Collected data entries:
■ ■ ■

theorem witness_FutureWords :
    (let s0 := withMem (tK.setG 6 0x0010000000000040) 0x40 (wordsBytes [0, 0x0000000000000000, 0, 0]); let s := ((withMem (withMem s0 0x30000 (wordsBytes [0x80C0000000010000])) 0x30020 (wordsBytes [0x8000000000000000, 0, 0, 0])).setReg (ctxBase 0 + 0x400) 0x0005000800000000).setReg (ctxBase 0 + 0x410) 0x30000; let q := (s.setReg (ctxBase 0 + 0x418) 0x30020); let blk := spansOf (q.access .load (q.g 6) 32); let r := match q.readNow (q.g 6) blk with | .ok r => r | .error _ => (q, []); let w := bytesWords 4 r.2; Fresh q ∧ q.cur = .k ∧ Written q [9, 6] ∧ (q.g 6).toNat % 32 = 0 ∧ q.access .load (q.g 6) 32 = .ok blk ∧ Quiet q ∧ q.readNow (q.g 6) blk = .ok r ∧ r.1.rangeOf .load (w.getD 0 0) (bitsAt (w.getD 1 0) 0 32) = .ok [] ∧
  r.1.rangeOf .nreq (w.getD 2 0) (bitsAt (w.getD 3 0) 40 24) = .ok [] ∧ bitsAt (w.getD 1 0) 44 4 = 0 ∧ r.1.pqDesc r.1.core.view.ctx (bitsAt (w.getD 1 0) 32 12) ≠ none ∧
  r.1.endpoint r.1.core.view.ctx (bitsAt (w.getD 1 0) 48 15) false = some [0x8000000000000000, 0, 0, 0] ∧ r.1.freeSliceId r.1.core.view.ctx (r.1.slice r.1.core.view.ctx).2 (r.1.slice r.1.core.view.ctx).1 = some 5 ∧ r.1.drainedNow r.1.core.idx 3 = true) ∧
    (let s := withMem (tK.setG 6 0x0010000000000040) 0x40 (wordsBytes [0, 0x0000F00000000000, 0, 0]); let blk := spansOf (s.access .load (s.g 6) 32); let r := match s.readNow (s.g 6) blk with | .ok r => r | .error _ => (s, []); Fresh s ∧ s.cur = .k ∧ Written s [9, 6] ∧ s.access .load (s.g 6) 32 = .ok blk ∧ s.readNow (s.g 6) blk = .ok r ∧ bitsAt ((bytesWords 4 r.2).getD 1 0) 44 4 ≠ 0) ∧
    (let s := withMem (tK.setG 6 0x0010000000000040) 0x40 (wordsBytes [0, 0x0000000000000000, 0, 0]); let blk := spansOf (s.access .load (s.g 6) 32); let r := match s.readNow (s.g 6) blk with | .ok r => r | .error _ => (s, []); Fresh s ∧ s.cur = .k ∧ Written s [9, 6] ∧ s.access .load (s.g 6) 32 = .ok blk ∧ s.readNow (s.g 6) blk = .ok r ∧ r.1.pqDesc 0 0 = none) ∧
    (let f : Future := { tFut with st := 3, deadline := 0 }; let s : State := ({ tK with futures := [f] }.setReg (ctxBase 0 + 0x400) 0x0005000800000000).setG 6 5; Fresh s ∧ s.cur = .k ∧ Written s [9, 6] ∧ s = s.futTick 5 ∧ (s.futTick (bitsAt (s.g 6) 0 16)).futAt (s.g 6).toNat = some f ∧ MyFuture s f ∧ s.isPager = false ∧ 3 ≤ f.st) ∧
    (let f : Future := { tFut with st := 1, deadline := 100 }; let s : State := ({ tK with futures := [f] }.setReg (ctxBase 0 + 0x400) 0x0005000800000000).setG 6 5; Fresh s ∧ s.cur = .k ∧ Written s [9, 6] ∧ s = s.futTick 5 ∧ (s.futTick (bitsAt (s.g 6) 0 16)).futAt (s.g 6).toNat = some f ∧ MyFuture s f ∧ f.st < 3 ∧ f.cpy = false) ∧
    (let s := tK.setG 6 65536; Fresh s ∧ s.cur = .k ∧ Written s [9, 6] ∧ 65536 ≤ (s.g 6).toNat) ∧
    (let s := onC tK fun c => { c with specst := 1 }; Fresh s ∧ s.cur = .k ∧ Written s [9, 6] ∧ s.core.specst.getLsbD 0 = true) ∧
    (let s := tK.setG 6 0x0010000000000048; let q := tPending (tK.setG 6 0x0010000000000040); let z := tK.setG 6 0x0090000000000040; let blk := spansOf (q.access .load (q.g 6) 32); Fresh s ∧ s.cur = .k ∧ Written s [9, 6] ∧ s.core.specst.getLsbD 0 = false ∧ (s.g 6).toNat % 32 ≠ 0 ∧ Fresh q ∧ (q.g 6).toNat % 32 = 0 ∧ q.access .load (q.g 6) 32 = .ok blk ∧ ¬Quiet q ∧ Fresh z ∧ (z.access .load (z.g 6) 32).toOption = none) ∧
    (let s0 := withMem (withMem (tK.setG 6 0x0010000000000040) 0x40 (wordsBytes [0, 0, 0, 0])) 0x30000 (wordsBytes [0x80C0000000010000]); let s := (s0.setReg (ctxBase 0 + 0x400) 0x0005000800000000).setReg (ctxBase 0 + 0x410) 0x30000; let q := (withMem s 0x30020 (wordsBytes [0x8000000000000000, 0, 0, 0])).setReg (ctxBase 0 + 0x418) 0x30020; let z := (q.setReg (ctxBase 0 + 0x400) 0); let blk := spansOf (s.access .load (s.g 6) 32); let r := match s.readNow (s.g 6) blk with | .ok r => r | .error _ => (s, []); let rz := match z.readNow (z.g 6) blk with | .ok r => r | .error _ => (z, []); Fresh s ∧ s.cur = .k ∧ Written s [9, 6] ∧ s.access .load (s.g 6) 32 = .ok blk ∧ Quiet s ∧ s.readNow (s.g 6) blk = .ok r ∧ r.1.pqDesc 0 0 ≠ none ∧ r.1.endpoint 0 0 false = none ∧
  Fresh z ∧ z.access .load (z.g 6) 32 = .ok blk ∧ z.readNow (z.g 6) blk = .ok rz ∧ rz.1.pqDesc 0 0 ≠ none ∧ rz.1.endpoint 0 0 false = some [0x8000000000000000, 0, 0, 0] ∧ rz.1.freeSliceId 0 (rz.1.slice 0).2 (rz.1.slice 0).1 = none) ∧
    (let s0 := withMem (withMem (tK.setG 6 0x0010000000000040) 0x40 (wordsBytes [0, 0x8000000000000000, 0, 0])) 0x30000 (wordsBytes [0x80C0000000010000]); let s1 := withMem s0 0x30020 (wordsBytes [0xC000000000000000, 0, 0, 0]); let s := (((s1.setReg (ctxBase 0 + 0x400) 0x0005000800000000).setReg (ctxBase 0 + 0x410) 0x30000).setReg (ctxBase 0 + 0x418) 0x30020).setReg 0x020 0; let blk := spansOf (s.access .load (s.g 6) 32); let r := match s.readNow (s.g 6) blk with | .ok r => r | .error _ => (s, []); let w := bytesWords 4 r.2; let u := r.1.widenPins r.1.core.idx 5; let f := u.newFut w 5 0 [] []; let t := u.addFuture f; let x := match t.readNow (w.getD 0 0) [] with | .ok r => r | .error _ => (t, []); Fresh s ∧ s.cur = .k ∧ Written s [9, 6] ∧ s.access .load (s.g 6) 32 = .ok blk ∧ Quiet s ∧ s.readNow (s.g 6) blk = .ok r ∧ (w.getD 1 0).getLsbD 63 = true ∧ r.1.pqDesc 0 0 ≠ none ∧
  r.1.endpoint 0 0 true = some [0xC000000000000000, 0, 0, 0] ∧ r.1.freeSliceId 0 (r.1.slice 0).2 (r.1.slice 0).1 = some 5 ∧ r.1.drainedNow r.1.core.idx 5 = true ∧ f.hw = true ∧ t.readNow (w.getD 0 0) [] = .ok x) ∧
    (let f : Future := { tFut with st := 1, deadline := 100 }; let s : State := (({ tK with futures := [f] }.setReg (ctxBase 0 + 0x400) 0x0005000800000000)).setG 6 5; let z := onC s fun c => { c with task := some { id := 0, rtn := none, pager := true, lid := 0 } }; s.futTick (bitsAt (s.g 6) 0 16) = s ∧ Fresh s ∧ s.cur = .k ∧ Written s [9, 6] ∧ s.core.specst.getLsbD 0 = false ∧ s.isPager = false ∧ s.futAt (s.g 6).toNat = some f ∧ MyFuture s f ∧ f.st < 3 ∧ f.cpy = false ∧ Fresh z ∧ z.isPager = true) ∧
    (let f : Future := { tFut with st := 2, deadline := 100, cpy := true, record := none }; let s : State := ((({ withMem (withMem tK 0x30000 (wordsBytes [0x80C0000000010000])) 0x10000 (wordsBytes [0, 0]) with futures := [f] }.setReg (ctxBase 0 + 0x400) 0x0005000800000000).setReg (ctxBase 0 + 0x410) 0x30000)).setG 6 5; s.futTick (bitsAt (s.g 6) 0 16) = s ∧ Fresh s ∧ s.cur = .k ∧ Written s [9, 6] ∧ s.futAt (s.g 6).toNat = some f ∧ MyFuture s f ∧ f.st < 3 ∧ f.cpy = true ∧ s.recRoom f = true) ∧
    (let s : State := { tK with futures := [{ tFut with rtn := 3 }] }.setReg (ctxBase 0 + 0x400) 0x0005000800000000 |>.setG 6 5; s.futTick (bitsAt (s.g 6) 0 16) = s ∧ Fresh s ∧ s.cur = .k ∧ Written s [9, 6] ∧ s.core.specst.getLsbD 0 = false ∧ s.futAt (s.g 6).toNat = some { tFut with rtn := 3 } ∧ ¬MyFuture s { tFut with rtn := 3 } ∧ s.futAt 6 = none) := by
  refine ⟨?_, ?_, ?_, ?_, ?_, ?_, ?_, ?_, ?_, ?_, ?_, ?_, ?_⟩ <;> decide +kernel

■ ■ ■

# EXERCISE PROMPT:
Copy out every line from the data above in which the word "isPager" occurs.

# ANSWER TO THIS PROBLEM:
    (let f : Future := { tFut with st := 3, deadline := 0 }; let s : State := ({ tK with futures := [f] }.setReg (ctxBase 0 + 0x400) 0x0005000800000000).setG 6 5; Fresh s ∧ s.cur = .k ∧ Written s [9, 6] ∧ s = s.futTick 5 ∧ (s.futTick (bitsAt (s.g 6) 0 16)).futAt (s.g 6).toNat = some f ∧ MyFuture s f ∧ s.isPager = false ∧ 3 ≤ f.st) ∧
    (let f : Future := { tFut with st := 1, deadline := 100 }; let s : State := (({ tK with futures := [f] }.setReg (ctxBase 0 + 0x400) 0x0005000800000000)).setG 6 5; let z := onC s fun c => { c with task := some { id := 0, rtn := none, pager := true, lid := 0 } }; s.futTick (bitsAt (s.g 6) 0 16) = s ∧ Fresh s ∧ s.cur = .k ∧ Written s [9, 6] ∧ s.core.specst.getLsbD 0 = false ∧ s.isPager = false ∧ s.futAt (s.g 6).toNat = some f ∧ MyFuture s f ∧ f.st < 3 ∧ f.cpy = false ∧ Fresh z ∧ z.isPager = true) ∧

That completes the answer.